▶ [REQUIRED ACTION] The required result is each line of the entries below containing the string "octet".

#####

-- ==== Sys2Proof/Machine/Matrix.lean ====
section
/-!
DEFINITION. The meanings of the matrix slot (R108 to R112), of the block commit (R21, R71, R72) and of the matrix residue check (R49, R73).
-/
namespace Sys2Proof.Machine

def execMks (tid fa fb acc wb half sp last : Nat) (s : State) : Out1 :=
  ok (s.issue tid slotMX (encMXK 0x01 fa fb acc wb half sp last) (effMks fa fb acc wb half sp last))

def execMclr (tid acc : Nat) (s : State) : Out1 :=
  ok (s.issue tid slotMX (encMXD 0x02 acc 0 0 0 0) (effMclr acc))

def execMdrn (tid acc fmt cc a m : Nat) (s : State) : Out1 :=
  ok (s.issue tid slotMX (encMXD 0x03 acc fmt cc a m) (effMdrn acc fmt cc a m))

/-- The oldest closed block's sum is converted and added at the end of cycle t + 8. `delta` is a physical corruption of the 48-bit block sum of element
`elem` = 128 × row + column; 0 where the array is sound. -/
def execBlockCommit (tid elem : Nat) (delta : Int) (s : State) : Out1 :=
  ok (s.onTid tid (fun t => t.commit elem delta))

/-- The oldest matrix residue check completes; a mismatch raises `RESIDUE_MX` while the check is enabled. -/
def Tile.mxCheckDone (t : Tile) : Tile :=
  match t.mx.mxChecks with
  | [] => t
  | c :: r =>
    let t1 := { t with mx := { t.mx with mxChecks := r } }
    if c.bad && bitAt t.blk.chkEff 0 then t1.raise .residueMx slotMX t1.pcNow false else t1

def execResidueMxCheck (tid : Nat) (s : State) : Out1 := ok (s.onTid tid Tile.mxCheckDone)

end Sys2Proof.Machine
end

#####

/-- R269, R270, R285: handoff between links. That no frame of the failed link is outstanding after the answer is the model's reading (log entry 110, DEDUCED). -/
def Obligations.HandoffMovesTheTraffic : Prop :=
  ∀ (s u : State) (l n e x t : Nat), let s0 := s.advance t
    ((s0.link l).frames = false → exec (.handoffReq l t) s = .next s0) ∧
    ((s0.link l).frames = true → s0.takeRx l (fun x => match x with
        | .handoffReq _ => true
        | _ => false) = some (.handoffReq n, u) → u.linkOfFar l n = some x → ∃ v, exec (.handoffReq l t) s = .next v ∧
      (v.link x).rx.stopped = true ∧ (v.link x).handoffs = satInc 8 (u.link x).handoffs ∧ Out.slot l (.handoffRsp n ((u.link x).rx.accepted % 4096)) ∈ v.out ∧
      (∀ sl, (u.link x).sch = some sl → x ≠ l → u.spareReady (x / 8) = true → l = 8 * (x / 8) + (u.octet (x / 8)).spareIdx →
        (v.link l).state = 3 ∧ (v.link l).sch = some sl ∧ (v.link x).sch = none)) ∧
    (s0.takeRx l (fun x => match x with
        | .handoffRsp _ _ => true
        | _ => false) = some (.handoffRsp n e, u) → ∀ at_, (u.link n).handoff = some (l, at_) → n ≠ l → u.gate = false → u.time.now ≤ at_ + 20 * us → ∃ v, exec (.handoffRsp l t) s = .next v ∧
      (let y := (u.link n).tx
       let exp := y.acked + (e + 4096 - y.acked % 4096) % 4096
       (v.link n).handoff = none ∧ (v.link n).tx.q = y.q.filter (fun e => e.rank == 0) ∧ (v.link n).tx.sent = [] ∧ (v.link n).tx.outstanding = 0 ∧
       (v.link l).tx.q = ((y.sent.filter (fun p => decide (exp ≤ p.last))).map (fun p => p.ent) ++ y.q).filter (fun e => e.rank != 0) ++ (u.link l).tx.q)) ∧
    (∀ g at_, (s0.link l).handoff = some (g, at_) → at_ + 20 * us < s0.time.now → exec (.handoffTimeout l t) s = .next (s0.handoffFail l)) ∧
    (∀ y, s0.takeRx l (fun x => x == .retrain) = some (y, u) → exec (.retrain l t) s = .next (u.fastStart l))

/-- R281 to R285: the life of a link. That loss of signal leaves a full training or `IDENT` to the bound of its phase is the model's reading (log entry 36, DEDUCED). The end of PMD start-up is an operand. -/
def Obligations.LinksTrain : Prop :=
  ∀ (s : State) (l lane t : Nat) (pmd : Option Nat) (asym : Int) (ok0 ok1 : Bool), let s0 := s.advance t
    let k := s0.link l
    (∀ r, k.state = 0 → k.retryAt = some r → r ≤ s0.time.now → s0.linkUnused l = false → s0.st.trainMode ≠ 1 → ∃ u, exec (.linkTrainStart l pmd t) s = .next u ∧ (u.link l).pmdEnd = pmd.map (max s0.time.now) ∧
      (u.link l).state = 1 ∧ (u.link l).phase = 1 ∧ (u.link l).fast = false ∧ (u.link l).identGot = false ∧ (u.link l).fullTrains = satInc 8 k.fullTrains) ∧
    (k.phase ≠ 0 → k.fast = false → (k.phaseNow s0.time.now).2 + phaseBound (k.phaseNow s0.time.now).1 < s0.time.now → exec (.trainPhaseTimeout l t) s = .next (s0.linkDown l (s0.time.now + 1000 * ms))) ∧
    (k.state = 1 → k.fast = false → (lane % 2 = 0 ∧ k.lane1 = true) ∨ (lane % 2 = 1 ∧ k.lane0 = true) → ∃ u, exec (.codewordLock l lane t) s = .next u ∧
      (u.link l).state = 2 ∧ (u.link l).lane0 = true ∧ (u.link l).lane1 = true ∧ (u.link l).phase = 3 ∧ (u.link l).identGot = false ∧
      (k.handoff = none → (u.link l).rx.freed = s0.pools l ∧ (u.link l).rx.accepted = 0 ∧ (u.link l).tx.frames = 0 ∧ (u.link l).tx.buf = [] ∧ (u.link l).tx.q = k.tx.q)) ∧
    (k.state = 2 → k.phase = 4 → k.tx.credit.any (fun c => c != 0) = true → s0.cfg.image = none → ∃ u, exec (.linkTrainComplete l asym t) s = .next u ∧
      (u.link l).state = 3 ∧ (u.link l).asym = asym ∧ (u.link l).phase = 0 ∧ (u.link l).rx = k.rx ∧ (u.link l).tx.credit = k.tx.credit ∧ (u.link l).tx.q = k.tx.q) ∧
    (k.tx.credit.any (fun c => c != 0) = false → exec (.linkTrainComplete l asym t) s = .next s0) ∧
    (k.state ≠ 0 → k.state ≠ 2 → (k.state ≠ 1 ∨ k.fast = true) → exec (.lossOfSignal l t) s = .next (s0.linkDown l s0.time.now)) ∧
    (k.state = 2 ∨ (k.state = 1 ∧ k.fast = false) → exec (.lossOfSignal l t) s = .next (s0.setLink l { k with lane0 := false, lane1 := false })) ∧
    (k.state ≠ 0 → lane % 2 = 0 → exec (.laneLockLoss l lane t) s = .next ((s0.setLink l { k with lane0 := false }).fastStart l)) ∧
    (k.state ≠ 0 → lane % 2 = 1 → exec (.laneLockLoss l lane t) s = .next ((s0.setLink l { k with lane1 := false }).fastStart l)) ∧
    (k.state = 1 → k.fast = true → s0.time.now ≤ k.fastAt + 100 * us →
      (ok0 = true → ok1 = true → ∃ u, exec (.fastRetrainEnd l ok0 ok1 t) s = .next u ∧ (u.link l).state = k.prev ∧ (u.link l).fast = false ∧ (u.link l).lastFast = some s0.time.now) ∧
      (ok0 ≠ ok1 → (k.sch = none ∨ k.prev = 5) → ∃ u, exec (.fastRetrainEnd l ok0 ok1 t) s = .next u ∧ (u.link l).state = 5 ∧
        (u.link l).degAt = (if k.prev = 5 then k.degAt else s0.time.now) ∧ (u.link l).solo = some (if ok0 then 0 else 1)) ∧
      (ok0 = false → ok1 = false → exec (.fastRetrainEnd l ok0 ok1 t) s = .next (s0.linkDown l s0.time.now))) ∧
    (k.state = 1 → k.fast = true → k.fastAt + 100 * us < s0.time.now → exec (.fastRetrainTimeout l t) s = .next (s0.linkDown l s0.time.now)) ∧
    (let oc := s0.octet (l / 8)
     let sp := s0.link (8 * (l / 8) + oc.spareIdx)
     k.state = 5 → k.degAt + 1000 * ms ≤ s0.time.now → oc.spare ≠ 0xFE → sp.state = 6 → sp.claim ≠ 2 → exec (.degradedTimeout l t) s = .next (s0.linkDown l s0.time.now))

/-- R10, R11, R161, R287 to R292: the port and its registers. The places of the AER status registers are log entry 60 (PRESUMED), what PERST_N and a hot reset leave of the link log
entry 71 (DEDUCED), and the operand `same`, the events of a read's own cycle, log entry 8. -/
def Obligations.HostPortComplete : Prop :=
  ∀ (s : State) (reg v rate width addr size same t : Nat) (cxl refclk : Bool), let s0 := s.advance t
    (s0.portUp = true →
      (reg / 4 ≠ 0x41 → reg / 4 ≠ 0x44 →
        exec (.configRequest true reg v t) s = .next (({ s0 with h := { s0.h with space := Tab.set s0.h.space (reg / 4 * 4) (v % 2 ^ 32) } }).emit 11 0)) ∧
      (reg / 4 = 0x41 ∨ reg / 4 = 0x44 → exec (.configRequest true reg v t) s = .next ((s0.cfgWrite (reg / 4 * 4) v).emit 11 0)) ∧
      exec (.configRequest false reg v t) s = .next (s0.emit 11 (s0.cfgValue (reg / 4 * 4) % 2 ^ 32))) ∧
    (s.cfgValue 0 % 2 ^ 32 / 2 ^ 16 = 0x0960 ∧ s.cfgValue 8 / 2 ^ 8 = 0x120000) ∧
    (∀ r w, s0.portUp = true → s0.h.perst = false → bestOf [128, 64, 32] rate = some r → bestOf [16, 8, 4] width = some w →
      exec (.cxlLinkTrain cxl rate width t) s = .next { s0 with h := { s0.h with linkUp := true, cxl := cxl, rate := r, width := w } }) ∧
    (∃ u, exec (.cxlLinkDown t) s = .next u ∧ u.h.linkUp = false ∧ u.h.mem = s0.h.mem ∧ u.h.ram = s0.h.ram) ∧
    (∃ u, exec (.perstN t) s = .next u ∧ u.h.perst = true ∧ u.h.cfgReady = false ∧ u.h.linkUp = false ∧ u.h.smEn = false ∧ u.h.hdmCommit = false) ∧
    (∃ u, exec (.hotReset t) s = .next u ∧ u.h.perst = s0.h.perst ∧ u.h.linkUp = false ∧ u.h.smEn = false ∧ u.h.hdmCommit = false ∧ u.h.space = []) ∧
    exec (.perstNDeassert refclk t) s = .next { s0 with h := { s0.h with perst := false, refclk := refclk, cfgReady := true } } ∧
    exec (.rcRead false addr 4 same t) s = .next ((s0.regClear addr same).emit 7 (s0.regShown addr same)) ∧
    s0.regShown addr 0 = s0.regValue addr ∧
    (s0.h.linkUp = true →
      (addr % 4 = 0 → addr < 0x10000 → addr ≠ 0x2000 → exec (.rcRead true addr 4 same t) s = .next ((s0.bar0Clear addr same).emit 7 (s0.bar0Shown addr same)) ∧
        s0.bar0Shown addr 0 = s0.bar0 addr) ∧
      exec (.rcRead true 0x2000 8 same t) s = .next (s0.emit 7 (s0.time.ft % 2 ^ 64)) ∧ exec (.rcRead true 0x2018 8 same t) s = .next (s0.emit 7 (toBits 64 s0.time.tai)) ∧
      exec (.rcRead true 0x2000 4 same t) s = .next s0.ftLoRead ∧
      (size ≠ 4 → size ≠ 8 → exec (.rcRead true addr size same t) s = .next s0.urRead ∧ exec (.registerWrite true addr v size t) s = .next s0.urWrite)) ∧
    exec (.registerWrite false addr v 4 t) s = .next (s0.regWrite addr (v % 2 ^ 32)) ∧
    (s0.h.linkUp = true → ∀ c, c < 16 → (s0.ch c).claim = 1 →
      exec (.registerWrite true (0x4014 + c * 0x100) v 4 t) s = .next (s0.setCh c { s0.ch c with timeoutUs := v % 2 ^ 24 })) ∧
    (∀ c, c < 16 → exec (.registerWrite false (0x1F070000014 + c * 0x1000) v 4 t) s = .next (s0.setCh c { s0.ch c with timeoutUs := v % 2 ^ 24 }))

#####

▶ [ANSWER BOX]
      (∀ sl, (u.link x).sch = some sl → x ≠ l → u.spareReady (x / 8) = true → l = 8 * (x / 8) + (u.octet (x / 8)).spareIdx →
    (let oc := s0.octet (l / 8)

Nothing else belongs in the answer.